> **Instructions for the task**: Among the entries below, take the line with "def ifRecv (bound" and the line with "ifSend := rest, delivered", and output them and every line between them exactly, with nothing else.

=== Begin Enclosure ===

-- ==== Sys2Proof/Machine/Tunnel.lean ====
section
/-! DEFINITION. SEQ: the port primitives and the turns of the two tunnel directions. A turn is one port
primitive or one command, so the directions interleave at command boundaries (R264; log 12). -/

namespace Sys2Proof.Machine

/-! ### Writes of SEQ's own state -/

/-- The egress direction moves to a position. -/
def State.egressAt (s : State) (p : EgressPos) : State :=
  { s with seq := { s.seq with egress := p } }

/-- The ingress direction moves to a position. -/
def State.ingressAt (s : State) (p : IngressPos) : State :=
  { s with seq := { s.seq with ingress := p } }

/-- The ports replaced. -/
def State.setPorts (s : State) (p : Ports) : State :=
  { s with ports := p }

/-- What follows a command, with the response it gave. -/
def afterCommand (r : Res) (k : Rsp16 → State → Res) : Res :=
  match r with
  | .next s => k s.rsp s
  | .fault e => .fault e
  | .refused e => .refused e

/-! ### Port primitives (R250 to R253; log 13, log 14) -/

/-- `IF_RECV(bound, T)`: the next result of the interface; none pending is a Timeout. A frame longer
than the bound is the device's affair: at most `bound` bytes come, which ones is a free value (U17). -/
def ifRecv (bound : Nat) (s : State) : RecvResult × State :=
  match s.ports.ifRecv with
  | [] => (.timeout, s)
  | r :: rest =>
    let s' := s.setPorts { s.ports with ifRecv := rest }
    match r with
    | .data bytes =>
      if bytes.length ≤ bound then (.data bytes, s')
      else (.data ((Config.overlongFrame bound bytes).take bound), s')
    | .timeout => (.timeout, s')
    | .fatal => (.fatal, s')

/-- `SOCK_RECV(bound, T)`: the next datagram, cut to the bound (R252); none pending is a Timeout. -/
def sockRecv (bound : Nat) (s : State) : RecvResult × State :=
  match s.ports.sockRecv with
  | [] => (.timeout, s)
  | r :: rest =>
    let s' := s.setPorts { s.ports with sockRecv := rest }
    match r with
    | .data bytes => (.data (bytes.take bound), s')
    | .timeout => (.timeout, s')
    | .fatal => (.fatal, s')

/-- `SOCK_SEND(bytes)`: Ok unless a Fatal is pending; what is sent Ok is on record (R251). -/
def sockSend (bytes : List Byte) (s : State) : SendResult × State :=
  match s.ports.sockSend with
  | .fatal :: rest => (.fatal, s.setPorts { s.ports with sockSend := rest })
  | .ok :: rest =>
    (.ok, s.setPorts { s.ports with sockSend := rest, sent := s.ports.sent ++ [bytes] })
  | [] => (.ok, s.setPorts { s.ports with sent := s.ports.sent ++ [bytes] })

/-- `IF_SEND(bytes)`: Ok unless a Fatal is pending; what is delivered Ok is on record (R253). -/
def ifSend (bytes : List Byte) (s : State) : SendResult × State :=
  match s.ports.ifSend with
  | .fatal :: rest => (.fatal, s.setPorts { s.ports with ifSend := rest })
  | .ok :: rest =>
    (.ok, s.setPorts { s.ports with ifSend := rest, delivered := s.ports.delivered ++ [bytes] })
  | [] => (.ok, s.setPorts { s.ports with delivered := s.ports.delivered ++ [bytes] })

/-! ### The egress direction (R258) -/

/-- The start of an iteration: `shutdown_req` is sampled, then a frame is read (R254, R258). -/
def egressTop (s : State) : Res :=
  if s.seq.shutdownReq then afterCommand (exec .shutdown s) fun _ s' => .next (s'.egressAt .stopped)
  else
    match ifRecv s.cfg.b.toNat s with
    | (.timeout, s') => .next s'
    | (.fatal, s') => .next ((s'.halt .ioError).egressAt .stopped)
    | (.data bytes, s') =>
      orStop (s'.memWrite .pduIn 0 (bytes.take 65535)) (.memOutOfRange .pduIn) fun s'' =>
        .next (s''.egressAt (.label bytes.length))

/-- Where the egress direction goes after a response of ENC: an error drops the frame (R258). -/
def egressAfterEnc (code : RespCode) (s : State) : Res :=
  if code.isError then .next (s.egressAt .top) else .next (s.egressAt (.pad code))

/-- The fragment handed to the socket (R258). -/
def egressSend (code : RespCode) (s : State) : Res :=
  orStop (s.memRead .fragOut 0 s.fragOutLen) (.memOutOfRange .fragOut) fun bytes =>
    match sockSend bytes s with
    | (.fatal, s') => .next ((s'.halt .ioError).egressAt .stopped)
    | (.ok, s') => .next (s'.egressAt (if code = .completed then .top else .continue_))

/-- One turn of the egress direction (R258, R259); Halted stops it (R262). -/
def egressTurn (s : State) : Res :=
  match s.run with
  | .halted => .next (s.egressAt .stopped)
  | .running =>
    match s.seq.egress with
    | .top => egressTop s
    | .label l =>
      afterCommand (exec .nextLabel s) fun r s' => .next (s'.egressAt (.begin_ l r.label))
    | .begin_ l lab =>
      afterCommand
        (exec (.beginEncap s.cfg.fragIdEgress s.cfg.protoEgress (BitVec.ofNat 32 l)
          (BitVec.ofNat 32 (egressCap s.cfg)) lab) s)
        fun r s' => egressAfterEnc r.code s'
    | .pad code =>
      if 0 < s.cfg.pEgress.toNat then
        afterCommand (exec (.pad s.cfg.pEgress) s) fun _ s' => .next (s'.egressAt (.send code))
      else .next (s.egressAt (.send code))
    | .send code => egressSend code s
    | .continue_ =>
      afterCommand (exec (.continueEncap (BitVec.ofNat 32 (egressCap s.cfg))) s)
        fun r s' => egressAfterEnc r.code s'
    | .stopped => .next s

/-! ### The ingress direction (R260, R261, R325) -/

/-- The start of an iteration: `shutdown_req` is sampled, then a datagram is received (R254, R260). -/
def ingressTop (s : State) : Res :=
  if s.seq.shutdownReq then afterCommand (exec .shutdown s) fun _ s' => .next (s'.ingressAt .stopped)
  else
    match sockRecv (rxBound s.cfg) s with
    | (.timeout, s') => .next s'
    | (.fatal, s') => .next ((s'.halt .ioError).ingressAt .stopped)
    | (.data bytes, s') =>
      orStop (s'.memWrite .dgramIn 0 bytes) (.memOutOfRange .dgramIn) fun s'' =>
        .next (s''.ingressAt (.decap bytes.length))

/-- Where the ingress direction goes after a response of DECAP (R260). -/
def ingressAfterDecap (r : Rsp16) (s : State) : Res :=
  if r.code = .completed then .next (s.ingressAt (.deliver r.handle r.len.toNat))
  else .next (s.ingressAt .top)

/-- The memory a handle of a completed PDU names (R98). -/
def handleSpace (h : BitVec 16) : Space :=
  if h = Config.transientHandle then .transient else .slot h.toNat

/-- A completed PDU written to the interface; a slot is released after, TRANSIENT is not (R260). -/
def ingressDeliver (h : BitVec 16) (len : Nat) (s : State) : Res :=
  orStop (s.memRead (handleSpace h) 0 len) (.memOutOfRange (handleSpace h)) fun pdu =>
    match ifSend pdu s with
    | (.fatal, s') => .next ((s'.halt .ioError).ingressAt .stopped)
    | (.ok, s') =>
      .next (s'.ingressAt (if h = Config.transientHandle then .top else .release h))

/-- One turn of the ingress direction (R260, R261, R325); Halted stops it (R262). -/
def ingressTurn (s : State) : Res :=
  match s.run with
  | .halted => .next (s.ingressAt .stopped)
  | .running =>
    match s.seq.ingress with
    | .boot 0 => .next (s.ingressAt .top)
    | .boot (left + 1) =>
      afterCommand (exec (.provision s.cfg.b) s) fun _ s' => .next (s'.ingressAt (.boot left))
    | .top => ingressTop s
    | .decap n =>
      afterCommand (exec (.decap (BitVec.ofNat 32 n)) s) fun r s' => ingressAfterDecap r s'
    | .deliver h len => ingressDeliver h len s
    | .release h =>
      afterCommand (exec (.release (h.setWidth 32)) s) fun _ s' => .next (s'.ingressAt .top)
    | .stopped => .next s

end Sys2Proof.Machine
end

=== End Enclosure ===

> **Reply**:
def ifRecv (bound : Nat) (s : State) : RecvResult × State :=
  match s.ports.ifRecv with
  | [] => (.timeout, s)
  | r :: rest =>
    let s' := s.setPorts { s.ports with ifRecv := rest }
    match r with
    | .data bytes =>
      if bytes.length ≤ bound then (.data bytes, s')
      else (.data ((Config.overlongFrame bound bytes).take bound), s')
    | .timeout => (.timeout, s')
    | .fatal => (.fatal, s')

/-- `SOCK_RECV(bound, T)`: the next datagram, cut to the bound (R252); none pending is a Timeout. -/
def sockRecv (bound : Nat) (s : State) : RecvResult × State :=
  match s.ports.sockRecv with
  | [] => (.timeout, s)
  | r :: rest =>
    let s' := s.setPorts { s.ports with sockRecv := rest }
    match r with
    | .data bytes => (.data (bytes.take bound), s')
    | .timeout => (.timeout, s')
    | .fatal => (.fatal, s')

/-- `SOCK_SEND(bytes)`: Ok unless a Fatal is pending; what is sent Ok is on record (R251). -/
def sockSend (bytes : List Byte) (s : State) : SendResult × State :=
  match s.ports.sockSend with
  | .fatal :: rest => (.fatal, s.setPorts { s.ports with sockSend := rest })
  | .ok :: rest =>
    (.ok, s.setPorts { s.ports with sockSend := rest, sent := s.ports.sent ++ [bytes] })
  | [] => (.ok, s.setPorts { s.ports with sent := s.ports.sent ++ [bytes] })

/-- `IF_SEND(bytes)`: Ok unless a Fatal is pending; what is delivered Ok is on record (R253). -/
def ifSend (bytes : List Byte) (s : State) : SendResult × State :=
  match s.ports.ifSend with
  | .fatal :: rest => (.fatal, s.setPorts { s.ports with ifSend := rest })
  | .ok :: rest =>
    (.ok, s.setPorts { s.ports with ifSend := rest, delivered := s.ports.delivered ++ [bytes] })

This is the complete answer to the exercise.